*** Opening DATASET EXTRACT ***
/-! ### Misuse and the life cycle (60_exceptions.md, 10_state.md) -/

/-- R212, R29: every command completes in every state, and the misuse bit afterwards is set exactly where it was set
before or the table calls the command a misuse; no command clears it. -/
def Obligations.MisuseBitFollowsTheTable : Prop :=
  ∀ (i : Instr) (s : State), ∃ t, exec i s = .next t ∧
    (t.misuse = true ↔ s.misuse = true ∨
      match i with
      | .init => False
      | .initHmac _ => False
      | .write _ => s.phase = .uninit ∨ s.phase = .final
      | .writen p => 1 ≤ p.length ∧ (s.phase = .uninit ∨ s.phase = .final)
      | .result => s.phase = .uninit ∨ s.phase = .final
      | .resultHmac => s.phase = .uninit ∨ s.phase = .final ∨ (s.phase = .accum ∧ s.mode = .plain))

/-- R214: the next phase and mode of every command from every phase and mode, legal or misused; and reset. -/
def Obligations.NextPhaseAndModeTable : Prop :=
  (∀ (i : Instr) (s : State), ∃ t, exec i s = .next t ∧
    match i with
    | .init => t.phase = .accum ∧ t.mode = .plain
    | .initHmac _ => t.phase = .accum ∧ t.mode = .hmac
    | .write _ => t.phase = s.phase ∧ t.mode = s.mode
    | .writen _ => t.phase = s.phase ∧ t.mode = s.mode
    | .result => t.phase = (if s.phase = .uninit then .uninit else .final) ∧ t.mode = s.mode
    | .resultHmac => t.phase = (if s.phase = .uninit then .uninit else .final) ∧ t.mode = s.mode) ∧
  State.reset.phase = .uninit ∧ State.reset.mode = .plain ∧
  ∀ s : State, s.applyReset.phase = .uninit ∧ s.applyReset.mode = .plain

/-- R97, R211: the response bytes of every command in every state: none, the count as two bytes big-endian (misused or
not), or twenty bytes, which are `SER(H)` after the command when it is legal. -/
def Obligations.ResponsesOfEveryCommand : Prop :=
  ∀ (i : Instr) (s : State), ∃ t bytes, exec i s = .next t ∧ t.rsp = s.rsp ++ bytes ∧
    match i with
    | .init => bytes = []
    | .initHmac _ => bytes = []
    | .write _ => bytes = [0x00, 0x01]
    | .writen p => bytes = [BitVec.ofNat 8 (p.length / 256), BitVec.ofNat 8 p.length]
    | .result => bytes.length = 20 ∧ (s.phase = .accum → bytes = (ser t.h).toList)
    | .resultHmac => bytes.length = 20 ∧ (s.phase = .accum → s.mode = .hmac → bytes = (ser t.h).toList)

/-- R213, R199, R217: a misused command completes: the misuse bit is set, `H` is `any`, the mode and CMD are unchanged, and the phase is
unchanged too, except that RESULT_HMAC in ACCUM moves to FINAL. -/
def Obligations.MisusedCommandsComplete : Prop :=
  ∀ (i : Instr) (s : State), isMisuse i s.phase s.mode = true → ∃ t, exec i s = .next t ∧
    t.misuse = true ∧ t.hAny = true ∧ t.mode = s.mode ∧ t.cmd = s.cmd ∧
    t.phase = (if i = .resultHmac ∧ s.phase = .accum then .final else s.phase)

/-- R213: a misuse draws every data element afresh, so what a misused command leaves and answers does not depend on any
data held before. That two states that differ in `H`, `B`, `off`, `cnt`, `K` and `IH` only are taken to the same state, with
the same drawn data and the same 20 `any` bytes, is no rule of the spec, which draws them independently, but the model's
choice, log entry 2: draws are numbered by the counter, which the two states have equal. -/
def Obligations.MisuseForgetsAllData : Prop :=
  ∀ (i : Instr) (s t : State), isMisuse i s.phase s.mode = true →
    s.phase = t.phase → s.mode = t.mode → s.misuse = t.misuse → s.rsp = t.rsp → s.cmd = t.cmd → s.draws = t.draws →
    exec i s = exec i t

/-- R25, R26, R121: a legal command other than INIT_HMAC and RESULT_HMAC leaves `K` as it was, and a legal command other
than RESULT_HMAC leaves `IH` as it was. -/
def Obligations.KeyAndInnerBuffersHaveFewWriters : Prop :=
  ∀ (i : Instr) (s : State), isMisuse i s.phase s.mode = false → ∃ t, exec i s = .next t ∧
    (i ≠ .resultHmac → (∀ key, i ≠ .initHmac key) → t.k = s.k) ∧ (i ≠ .resultHmac → t.ih = s.ih)

/-- R29, R240: no step clears the misuse bit and no step reaches UNINIT from another phase: reset alone does. -/
def Obligations.OnlyResetClearsMisuseOrReachesUninit : Prop :=
  ∀ s t : State, step s = .next t →
    (s.misuse = true → t.misuse = true) ∧ (t.phase = .uninit → s.phase = .uninit)

/-- R35, R27, R28, R174: every step keeps the life-cycle invariant: in ACCUM the offset is the counter modulo 64 (the
spec's premise that no misuse has run since the last InitOps always holds in ACCUM) and `H` is not `any` (R218), UNINIT has
mode PLAIN and an `H` that is `any`, in FINAL `H` is `any` only after a misuse, and after a legal result the buffer is
empty. -/
def Obligations.EveryStepKeepsTheLifeCycle : Prop :=
  ∀ s t : State, s.LifeCycle → step s = .next t → t.LifeCycle

/-- R22 to R24, R128, R190: every step keeps the data path coherent: in ACCUM there is always a message whose hashing the
state is in the middle of, and in mode HMAC it begins with the 64 bytes of `K`. -/
def Obligations.EveryStepKeepsTheDataCoherent : Prop :=
  ∀ s t : State, s.Coherent → step s = .next t → t.Coherent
*** Closing DATASET EXTRACT ***
▸ THE PROBLEM:
Find the word "counter" in the entries above and gather every line that holds it.

▸ EXERCISE OUTPUT:
choice, log entry 2: draws are numbered by the counter, which the two states have equal. -/
/-- R35, R27, R28, R174: every step keeps the life-cycle invariant: in ACCUM the offset is the counter modulo 64 (the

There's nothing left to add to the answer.